─── INFORMATION ───

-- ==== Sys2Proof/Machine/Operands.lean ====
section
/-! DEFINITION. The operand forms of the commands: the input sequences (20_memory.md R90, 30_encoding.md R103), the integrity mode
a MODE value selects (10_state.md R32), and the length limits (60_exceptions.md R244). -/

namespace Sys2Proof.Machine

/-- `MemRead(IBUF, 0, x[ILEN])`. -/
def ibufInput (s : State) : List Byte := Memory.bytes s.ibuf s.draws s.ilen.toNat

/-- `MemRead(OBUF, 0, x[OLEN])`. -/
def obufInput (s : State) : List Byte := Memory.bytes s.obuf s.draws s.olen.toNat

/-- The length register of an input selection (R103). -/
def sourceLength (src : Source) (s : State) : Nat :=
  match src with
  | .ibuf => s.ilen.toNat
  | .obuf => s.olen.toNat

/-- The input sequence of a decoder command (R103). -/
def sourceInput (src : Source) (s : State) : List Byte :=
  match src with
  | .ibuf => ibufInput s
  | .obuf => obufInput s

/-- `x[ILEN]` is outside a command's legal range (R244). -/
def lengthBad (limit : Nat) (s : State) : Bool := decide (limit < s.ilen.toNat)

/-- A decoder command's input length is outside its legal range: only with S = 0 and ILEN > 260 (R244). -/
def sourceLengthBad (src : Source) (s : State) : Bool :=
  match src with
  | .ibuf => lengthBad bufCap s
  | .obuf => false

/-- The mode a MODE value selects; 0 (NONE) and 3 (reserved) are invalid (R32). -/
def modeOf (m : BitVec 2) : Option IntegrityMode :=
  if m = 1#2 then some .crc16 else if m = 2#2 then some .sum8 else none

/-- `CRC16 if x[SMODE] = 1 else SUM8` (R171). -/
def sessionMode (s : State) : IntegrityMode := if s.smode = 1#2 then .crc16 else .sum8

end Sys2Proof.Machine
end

───

» **TASK OBJECTIVE**: Please quote the records above exactly, without skipping a line.

» **YOUR SOLUTION**:
-- ==== Sys2Proof/Machine/Operands.lean ====
section
/-! DEFINITION. The operand forms of the commands: the input sequences (20_memory.md R90, 30_encoding.md R103), the integrity mode
a MODE value selects (10_state.md R32), and the length limits (60_exceptions.md R244). -/

namespace Sys2Proof.Machine

/-- `MemRead(IBUF, 0, x[ILEN])`. -/
def ibufInput (s : State) : List Byte := Memory.bytes s.ibuf s.draws s.ilen.toNat

/-- `MemRead(OBUF, 0, x[OLEN])`. -/
def obufInput (s : State) : List Byte := Memory.bytes s.obuf s.draws s.olen.toNat

/-- The length register of an input selection (R103). -/
def sourceLength (src : Source) (s : State) : Nat :=
  match src with
  | .ibuf => s.ilen.toNat
  | .obuf => s.olen.toNat

/-- The input sequence of a decoder command (R103). -/
def sourceInput (src : Source) (s : State) : List Byte :=
  match src with
  | .ibuf => ibufInput s
  | .obuf => obufInput s

/-- `x[ILEN]` is outside a command's legal range (R244). -/
def lengthBad (limit : Nat) (s : State) : Bool := decide (limit < s.ilen.toNat)

/-- A decoder command's input length is outside its legal range: only with S = 0 and ILEN > 260 (R244). -/
def sourceLengthBad (src : Source) (s : State) : Bool :=
  match src with
  | .ibuf => lengthBad bufCap s
  | .obuf => false

/-- The mode a MODE value selects; 0 (NONE) and 3 (reserved) are invalid (R32). -/
def modeOf (m : BitVec 2) : Option IntegrityMode :=
  if m = 1#2 then some .crc16 else if m = 2#2 then some .sum8 else none

/-- `CRC16 if x[SMODE] = 1 else SUM8` (R171). -/
def sessionMode (s : State) : IntegrityMode := if s.smode = 1#2 then .crc16 else .sum8

end Sys2Proof.Machine
end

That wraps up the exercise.